-- ==== Sys2Proof/Tests/Slice0.lean ====
section
/-! SUPPORT. Small tests: the ill-formed terms the checks refuse, one word per operation written out from its layout,
the spec's own vectors (95_test_vectors.md) one step each, and for every statement with hypotheses a witness that
meets them. -/

namespace Sys2Proof.Tests

open Sys2Proof Sys2Proof.Machine

/-! Helpers -/

/-- A receiver with this window and previous colour, everything else as reset. -/
def rx (w : Window) (prev : Color) : State := { State.reset with rxWindow := w, rxPrev := prev }

/-- A transmitter with this previous colour, everything else as reset. -/
def tx (prev : Color) : State := { State.reset with txPrev := prev }

/-- The next state of an outcome, or the reset state where there is none. -/
def after (o : Host.Outcome State Fault Refusal) : State :=
  match o with
  | .next t => t
  | .fault _ => State.reset
  | .refused _ => State.reset

/-- The value of the last response. -/
def lastRsp (s : State) : Option (BitVec 32) := s.responses.getLast?.map Response.rsp

/-! Ill-formed terms, one for each check (R65, R5) -/

theorem test_wf_refuses_op0 : CmdWord.wellFormed 0x00000000 = false := by decide
theorem test_wf_refuses_op8 : CmdWord.wellFormed 0x80000000 = false := by decide
theorem test_wf_refuses_all_ones : CmdWord.wellFormed 0xFFFFFFFF = false := by decide
theorem test_wf_refuses_reserved_bits : ([0x11123400, 0x20000040, 0x30000803, 0x40000001, 0x51000000, 0x60080000,
    0x70000100] : List CmdWord).all (fun w => CmdWord.wellFormed w == false) = true := by decide
theorem test_wf_refuses_color_codes : ([0x20000025, 0x2000002C, 0x300005FF, 0x6005007D] : List CmdWord).all
    (fun w => CmdWord.wellFormed w == false) = true := by decide
theorem test_wf_admits_a_word_of_each_row : ([0x10123400, 0x20000013, 0x30000403, 0x40000000, 0x50001234, 0x6004007D,
    0x70000001] : List CmdWord).all (fun w => CmdWord.wellFormed w) = true := by decide
theorem test_config_refuses_seed_zero : Config.wellFormed { resetConfig with windowSeed := 0 } = false := by decide
theorem test_config_refuses_capacity_zero : Config.wellFormed { resetConfig with txCapacity := 0 } = false := by decide
theorem test_config_refuses_capacity_257 : Config.wellFormed { resetConfig with txCapacity := 257 } = false := by decide
theorem test_config_refuses_duration_width_15 : Config.wellFormed { resetConfig with durW := 15 } = false := by decide
theorem test_config_admits_reset : Config.wellFormed resetConfig = true := by decide
theorem test_store_wf_refuses_index_256 : Memory.wf [(256, 0x1234)] = false := by decide
theorem test_store_wf_refuses_falling_indexes : Memory.wf [(1, 0x1234), (0, 0x5678)] = false := by decide

/-! One word per operation, written out field by field from its layout (R58 to R64, V-DEC) -/

theorem test_decode_crc8 : decode 0b00010000000100100011010000000000 = .ok (.crc8 0x1234 0x00) := by decide
theorem test_decode_symf : decode 0b00100000000000000000000000010011 = .ok (.symf .red .green) := by decide
theorem test_decode_symi : decode 0b00110000000000000000010000000011 = .ok (.symi .blue 3) := by decide
theorem test_decode_txbegin : decode 0b01000000000000000000000000000000 = .ok .txbegin := by decide
theorem test_decode_encw : decode 0b01010000000000000001001000110100 = .ok (.encw 0x00 0x1234) := by decide
theorem test_decode_feed : decode 0b01100000000001000000000001111101 = .ok (.feed .blue 125) := by decide
theorem test_decode_rdstore : decode 0b01110000000000000000000000000001 = .ok (.rdstore 0x01) := by decide
theorem test_decode_clamped_v_is_legal : decode 0x300004FF = .ok (.symi .blue 255) := by decide
theorem test_decode_reserved_op : decode 0x80000000 = .illegal .reservedOp := by decide
theorem test_decode_reserved_bit : decode 0x40000001 = .illegal .reservedBit := by decide
theorem test_decode_color_code : decode 0x2000002C = .illegal .colorField := by decide
theorem test_encode_feed : encode (.feed .off 65535) = 0x6000FFFF := by decide
theorem test_table_word : decodeTableWord 32 0x5000BEEF = some (.encw 0x00 0xBEEF) := by decide

/-! One step each, expected values from 95_test_vectors.md -/

/-- V-CRC, `CRC8 0x1234, 0x00`. -/
theorem test_crc8_scenario : lastRsp (after (exec (.crc8 0x1234 0x00) State.reset)) = some 0x00000037 := by
  decide +kernel

/-- V-CRC, word 0x3412: the byte order matters. -/
theorem test_crc8_byte_order : lastRsp (after (exec (.crc8 0x3412 0x00) State.reset)) = some 0x000000D9 := by
  decide +kernel

/-- R75: the printed table, entry by entry. -/
theorem test_crc8_table : (List.range 256).map (fun x => crc8Byte 0 (BitVec.ofNat 8 x)) = crcTable := by
  decide +kernel

/-- V-SYMF, `SYMF Green, Red` answers 2. -/
theorem test_symf_green_red : lastRsp (after (exec (.symf .green .red) State.reset)) = some 2 := by decide

/-- V-SYMF, `SYMF Off, White` answers 0, the neutral partner of Off. -/
theorem test_symf_off_white : lastRsp (after (exec (.symf .off .white) State.reset)) = some 0 := by decide

/-- V-SYMI, `SYMI Blue, 255` is clamped and answers Green (3). -/
theorem test_symi_clamp : lastRsp (after (exec (.symi .blue 255) State.reset)) = some 3 := by decide

/-- V-SYMI, `SYMI Green, 2` answers Red (2). -/
theorem test_symi_green_two : lastRsp (after (exec (.symi .green 2) State.reset)) = some 2 := by decide

/-- R90: with `tx_prev = Blue`, TXBEGIN leaves Off and emits nothing. -/
theorem test_txbegin_from_blue : (after (exec .txbegin (tx .blue))).txPrev = .off
    ∧ (after (exec .txbegin (tx .blue))).txOut = [] := by decide

/-- V-ENCW, second packet of a stream: from Blue, index 01, word 5678. -/
theorem test_encw_from_blue : (after (exec (.encw 0x01 0x5678) (tx .blue))).txOut.map Command.color =
    [.off, .white, .off, .red, .white, .blue, .red, .off, .red, .white, .red, .green, .white, .off, .white, .blue] := by
  decide +kernel

/-- V-ENCW, index FF, word FFFF from Off: `tx_prev` ends Green, every duration is 125. -/
theorem test_encw_all_ones : (after (exec (.encw 0xFF 0xFFFF) (tx .off))).txPrev = .green
    ∧ (after (exec (.encw 0xFF 0xFFFF) (tx .off))).txOut.map Command.duration = List.replicate 16 125 := by
  decide +kernel

/-- V-FEED: one below `MIN_DURATION` is ignored, `MIN_DURATION` itself is accepted. -/
theorem test_feed_boundary : (after (exec (.feed .green 59) (rx 0x12345678 .red))).rxWindow = 0x12345678
    ∧ (after (exec (.feed .green 60) (rx 0x12345678 .red))).rxWindow = 0x48D159E2 := by decide +kernel

/-- V-FEED: the last symbol of the scenario delivers its packet, in the stream, the store and the response. -/
theorem test_feed_delivers : (after (exec (.feed .blue 125) (rx 0xC00D048D .white))).pktOut = [⟨0x00, 0x1234⟩]
    ∧ (after (exec (.feed .blue 125) (rx 0xC00D048D .white))).store = [(0, 0x1234)]
    ∧ lastRsp (after (exec (.feed .blue 125) (rx 0xC00D048D .white))) = some 0x01001234 := by decide +kernel

/-- V-RDSTORE: after the scenario entry 0 reads 0x1234. -/
theorem test_rdstore_written :
    lastRsp (after (exec (.rdstore 0x00) { State.reset with store := [(0, 0x1234)] })) = some 0x00001234 := by decide

/-- V-RDSTORE: an entry never written reads as its unconstrained power-on value. -/
theorem test_rdstore_never_written :
    lastRsp (after (exec (.rdstore 0x01) State.reset)) = some ((resetConfig.storeInit 0x01).zeroExtend 32) := rfl

/-- R124: a refused word on the port answers ERR with `rsp = 0` and changes nothing else. -/
theorem test_refused_word : after (step (State.reset.withFetchWord 32 0x6005007D)) =
    { State.reset with responses := [⟨.err, 0⟩] } := by decide

/-- R140: RESET re-seeds the window and leaves the store. -/
theorem test_reset_input :
    (after (step { rx 0x12345678 .red with store := [(7, 0xBEEF)], port := [.reset] })) =
      { State.reset with store := [(7, 0xBEEF)] } := by decide

/-- The fetch places the word where the very next step takes it. -/
theorem test_with_fetch_word : step (State.reset.withFetchWord 32 0x50001234) = exec (.encw 0 0x1234) State.reset := rfl

/-- R53's example: the 16 symbols of the frame 0x00341237. -/
theorem test_frame_symbols : frameSymbols (packetFrame 0x00 0x1234) = [0, 0, 0, 0, 0, 3, 1, 0, 0, 1, 0, 2, 0, 3, 1, 3] := by
  decide +kernel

####

Exercise: Nothing but the lines from the start of the data above through the line with "is none. -/" should appear in your answer, copied exactly.

Exercise output:
-- ==== Sys2Proof/Tests/Slice0.lean ====
section
/-! SUPPORT. Small tests: the ill-formed terms the checks refuse, one word per operation written out from its layout,
the spec's own vectors (95_test_vectors.md) one step each, and for every statement with hypotheses a witness that
meets them. -/

namespace Sys2Proof.Tests

open Sys2Proof Sys2Proof.Machine

/-! Helpers -/

/-- A receiver with this window and previous colour, everything else as reset. -/
def rx (w : Window) (prev : Color) : State := { State.reset with rxWindow := w, rxPrev := prev }

/-- A transmitter with this previous colour, everything else as reset. -/
def tx (prev : Color) : State := { State.reset with txPrev := prev }

/-- The next state of an outcome, or the reset state where there is none. -/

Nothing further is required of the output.